►

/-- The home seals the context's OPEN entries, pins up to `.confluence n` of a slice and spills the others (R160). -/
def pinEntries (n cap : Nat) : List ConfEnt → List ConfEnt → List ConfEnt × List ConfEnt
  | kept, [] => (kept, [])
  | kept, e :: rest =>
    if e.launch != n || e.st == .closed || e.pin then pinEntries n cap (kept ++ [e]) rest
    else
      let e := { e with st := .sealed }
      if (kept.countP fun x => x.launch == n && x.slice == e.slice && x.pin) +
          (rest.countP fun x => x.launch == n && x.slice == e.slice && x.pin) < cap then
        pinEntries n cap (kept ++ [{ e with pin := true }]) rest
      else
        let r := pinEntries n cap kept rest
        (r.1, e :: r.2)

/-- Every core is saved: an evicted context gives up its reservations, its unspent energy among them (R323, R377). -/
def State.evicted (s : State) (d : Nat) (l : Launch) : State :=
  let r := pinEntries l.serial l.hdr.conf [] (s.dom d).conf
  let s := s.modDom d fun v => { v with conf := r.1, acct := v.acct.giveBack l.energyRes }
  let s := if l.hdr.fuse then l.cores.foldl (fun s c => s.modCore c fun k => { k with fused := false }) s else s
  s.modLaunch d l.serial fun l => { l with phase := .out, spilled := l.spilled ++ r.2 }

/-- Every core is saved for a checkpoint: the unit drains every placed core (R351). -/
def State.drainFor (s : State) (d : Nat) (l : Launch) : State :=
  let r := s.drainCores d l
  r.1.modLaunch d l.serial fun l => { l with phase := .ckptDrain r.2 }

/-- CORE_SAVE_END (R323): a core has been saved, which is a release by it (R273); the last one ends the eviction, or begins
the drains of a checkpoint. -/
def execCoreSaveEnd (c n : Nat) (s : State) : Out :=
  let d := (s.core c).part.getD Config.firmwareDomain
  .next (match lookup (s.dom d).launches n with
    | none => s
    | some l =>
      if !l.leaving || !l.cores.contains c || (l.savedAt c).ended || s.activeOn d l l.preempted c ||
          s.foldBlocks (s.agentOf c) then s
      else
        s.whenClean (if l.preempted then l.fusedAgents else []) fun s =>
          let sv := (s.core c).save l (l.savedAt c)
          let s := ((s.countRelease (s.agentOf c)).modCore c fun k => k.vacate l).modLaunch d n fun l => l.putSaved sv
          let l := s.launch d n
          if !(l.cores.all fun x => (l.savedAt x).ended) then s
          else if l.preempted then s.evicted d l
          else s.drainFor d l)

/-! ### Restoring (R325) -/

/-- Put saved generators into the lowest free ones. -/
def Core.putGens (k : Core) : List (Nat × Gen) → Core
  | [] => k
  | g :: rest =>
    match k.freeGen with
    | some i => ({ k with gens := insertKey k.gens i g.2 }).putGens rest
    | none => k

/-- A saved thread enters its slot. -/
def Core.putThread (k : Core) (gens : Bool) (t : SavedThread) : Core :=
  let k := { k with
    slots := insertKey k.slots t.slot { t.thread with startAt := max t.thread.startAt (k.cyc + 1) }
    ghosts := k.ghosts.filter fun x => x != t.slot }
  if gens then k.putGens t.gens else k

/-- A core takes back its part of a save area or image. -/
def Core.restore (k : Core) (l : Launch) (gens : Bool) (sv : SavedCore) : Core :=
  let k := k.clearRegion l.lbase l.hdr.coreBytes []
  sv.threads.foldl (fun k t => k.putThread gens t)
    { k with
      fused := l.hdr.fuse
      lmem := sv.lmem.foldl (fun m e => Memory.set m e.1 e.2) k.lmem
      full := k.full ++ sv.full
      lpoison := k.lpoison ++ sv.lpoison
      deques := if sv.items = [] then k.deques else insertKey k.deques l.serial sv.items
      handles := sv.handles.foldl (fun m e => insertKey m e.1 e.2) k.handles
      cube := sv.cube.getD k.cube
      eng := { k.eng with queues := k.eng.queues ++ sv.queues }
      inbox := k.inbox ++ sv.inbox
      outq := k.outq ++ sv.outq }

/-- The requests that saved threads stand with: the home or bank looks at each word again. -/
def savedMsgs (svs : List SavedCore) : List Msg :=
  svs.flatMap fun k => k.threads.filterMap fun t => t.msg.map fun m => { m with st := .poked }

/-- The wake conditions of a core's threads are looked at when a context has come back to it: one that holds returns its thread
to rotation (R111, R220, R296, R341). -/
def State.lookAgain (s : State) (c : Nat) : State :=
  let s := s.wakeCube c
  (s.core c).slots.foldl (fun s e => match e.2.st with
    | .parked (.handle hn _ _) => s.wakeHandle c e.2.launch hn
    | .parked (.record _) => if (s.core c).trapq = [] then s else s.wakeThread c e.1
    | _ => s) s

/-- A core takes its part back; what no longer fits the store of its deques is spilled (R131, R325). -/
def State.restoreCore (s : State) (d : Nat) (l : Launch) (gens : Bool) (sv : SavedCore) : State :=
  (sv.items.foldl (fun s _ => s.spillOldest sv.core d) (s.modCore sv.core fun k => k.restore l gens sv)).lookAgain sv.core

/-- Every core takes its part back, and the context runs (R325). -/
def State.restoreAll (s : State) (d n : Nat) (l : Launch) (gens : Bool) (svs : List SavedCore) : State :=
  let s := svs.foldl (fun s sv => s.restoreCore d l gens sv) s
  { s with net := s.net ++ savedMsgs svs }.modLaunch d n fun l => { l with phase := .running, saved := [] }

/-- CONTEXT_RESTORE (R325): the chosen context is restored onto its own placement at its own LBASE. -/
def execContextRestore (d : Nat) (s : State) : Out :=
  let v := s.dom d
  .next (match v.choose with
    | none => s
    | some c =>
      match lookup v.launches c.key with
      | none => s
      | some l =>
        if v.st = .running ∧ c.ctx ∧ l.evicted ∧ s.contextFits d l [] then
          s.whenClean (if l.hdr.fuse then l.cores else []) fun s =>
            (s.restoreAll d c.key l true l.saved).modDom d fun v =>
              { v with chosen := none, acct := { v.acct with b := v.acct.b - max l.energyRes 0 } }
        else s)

◄

- _Your instructions_:
After reading the data above, return it verbatim in full.

- _Exercise response_:
/-- The home seals the context's OPEN entries, pins up to `.confluence n` of a slice and spills the others (R160). -/
def pinEntries (n cap : Nat) : List ConfEnt → List ConfEnt → List ConfEnt × List ConfEnt
  | kept, [] => (kept, [])
  | kept, e :: rest =>
    if e.launch != n || e.st == .closed || e.pin then pinEntries n cap (kept ++ [e]) rest
    else
      let e := { e with st := .sealed }
      if (kept.countP fun x => x.launch == n && x.slice == e.slice && x.pin) +
          (rest.countP fun x => x.launch == n && x.slice == e.slice && x.pin) < cap then
        pinEntries n cap (kept ++ [{ e with pin := true }]) rest
      else
        let r := pinEntries n cap kept rest
        (r.1, e :: r.2)

/-- Every core is saved: an evicted context gives up its reservations, its unspent energy among them (R323, R377). -/
def State.evicted (s : State) (d : Nat) (l : Launch) : State :=
  let r := pinEntries l.serial l.hdr.conf [] (s.dom d).conf
  let s := s.modDom d fun v => { v with conf := r.1, acct := v.acct.giveBack l.energyRes }
  let s := if l.hdr.fuse then l.cores.foldl (fun s c => s.modCore c fun k => { k with fused := false }) s else s
  s.modLaunch d l.serial fun l => { l with phase := .out, spilled := l.spilled ++ r.2 }

/-- Every core is saved for a checkpoint: the unit drains every placed core (R351). -/
def State.drainFor (s : State) (d : Nat) (l : Launch) : State :=
  let r := s.drainCores d l
  r.1.modLaunch d l.serial fun l => { l with phase := .ckptDrain r.2 }

/-- CORE_SAVE_END (R323): a core has been saved, which is a release by it (R273); the last one ends the eviction, or begins
the drains of a checkpoint. -/
def execCoreSaveEnd (c n : Nat) (s : State) : Out :=
  let d := (s.core c).part.getD Config.firmwareDomain
  .next (match lookup (s.dom d).launches n with
    | none => s
    | some l =>
      if !l.leaving || !l.cores.contains c || (l.savedAt c).ended || s.activeOn d l l.preempted c ||
          s.foldBlocks (s.agentOf c) then s
      else
        s.whenClean (if l.preempted then l.fusedAgents else []) fun s =>
          let sv := (s.core c).save l (l.savedAt c)
          let s := ((s.countRelease (s.agentOf c)).modCore c fun k => k.vacate l).modLaunch d n fun l => l.putSaved sv
          let l := s.launch d n
          if !(l.cores.all fun x => (l.savedAt x).ended) then s
          else if l.preempted then s.evicted d l
          else s.drainFor d l)

/-! ### Restoring (R325) -/

/-- Put saved generators into the lowest free ones. -/
def Core.putGens (k : Core) : List (Nat × Gen) → Core
  | [] => k
  | g :: rest =>
    match k.freeGen with
    | some i => ({ k with gens := insertKey k.gens i g.2 }).putGens rest
    | none => k

/-- A saved thread enters its slot. -/
def Core.putThread (k : Core) (gens : Bool) (t : SavedThread) : Core :=
  let k := { k with
    slots := insertKey k.slots t.slot { t.thread with startAt := max t.thread.startAt (k.cyc + 1) }
    ghosts := k.ghosts.filter fun x => x != t.slot }
  if gens then k.putGens t.gens else k

/-- A core takes back its part of a save area or image. -/
def Core.restore (k : Core) (l : Launch) (gens : Bool) (sv : SavedCore) : Core :=
  let k := k.clearRegion l.lbase l.hdr.coreBytes []
  sv.threads.foldl (fun k t => k.putThread gens t)
    { k with
      fused := l.hdr.fuse
      lmem := sv.lmem.foldl (fun m e => Memory.set m e.1 e.2) k.lmem
      full := k.full ++ sv.full
      lpoison := k.lpoison ++ sv.lpoison
      deques := if sv.items = [] then k.deques else insertKey k.deques l.serial sv.items
      handles := sv.handles.foldl (fun m e => insertKey m e.1 e.2) k.handles
      cube := sv.cube.getD k.cube
      eng := { k.eng with queues := k.eng.queues ++ sv.queues }
      inbox := k.inbox ++ sv.inbox
      outq := k.outq ++ sv.outq }

/-- The requests that saved threads stand with: the home or bank looks at each word again. -/
def savedMsgs (svs : List SavedCore) : List Msg :=
  svs.flatMap fun k => k.threads.filterMap fun t => t.msg.map fun m => { m with st := .poked }

/-- The wake conditions of a core's threads are looked at when a context has come back to it: one that holds returns its thread
to rotation (R111, R220, R296, R341). -/
def State.lookAgain (s : State) (c : Nat) : State :=
  let s := s.wakeCube c
  (s.core c).slots.foldl (fun s e => match e.2.st with
    | .parked (.handle hn _ _) => s.wakeHandle c e.2.launch hn
    | .parked (.record _) => if (s.core c).trapq = [] then s else s.wakeThread c e.1
    | _ => s) s

/-- A core takes its part back; what no longer fits the store of its deques is spilled (R131, R325). -/
def State.restoreCore (s : State) (d : Nat) (l : Launch) (gens : Bool) (sv : SavedCore) : State :=
  (sv.items.foldl (fun s _ => s.spillOldest sv.core d) (s.modCore sv.core fun k => k.restore l gens sv)).lookAgain sv.core

/-- Every core takes its part back, and the context runs (R325). -/
def State.restoreAll (s : State) (d n : Nat) (l : Launch) (gens : Bool) (svs : List SavedCore) : State :=
  let s := svs.foldl (fun s sv => s.restoreCore d l gens sv) s
  { s with net := s.net ++ savedMsgs svs }.modLaunch d n fun l => { l with phase := .running, saved := [] }

/-- CONTEXT_RESTORE (R325): the chosen context is restored onto its own placement at its own LBASE. -/
def execContextRestore (d : Nat) (s : State) : Out :=
  let v := s.dom d
  .next (match v.choose with
    | none => s
    | some c =>
      match lookup v.launches c.key with
      | none => s
      | some l =>
        if v.st = .running ∧ c.ctx ∧ l.evicted ∧ s.contextFits d l [] then
          s.whenClean (if l.hdr.fuse then l.cores else []) fun s =>
            (s.restoreAll d c.key l true l.saved).modDom d fun v =>
              { v with chosen := none, acct := { v.acct with b := v.acct.b - max l.energyRes 0 } }
        else s)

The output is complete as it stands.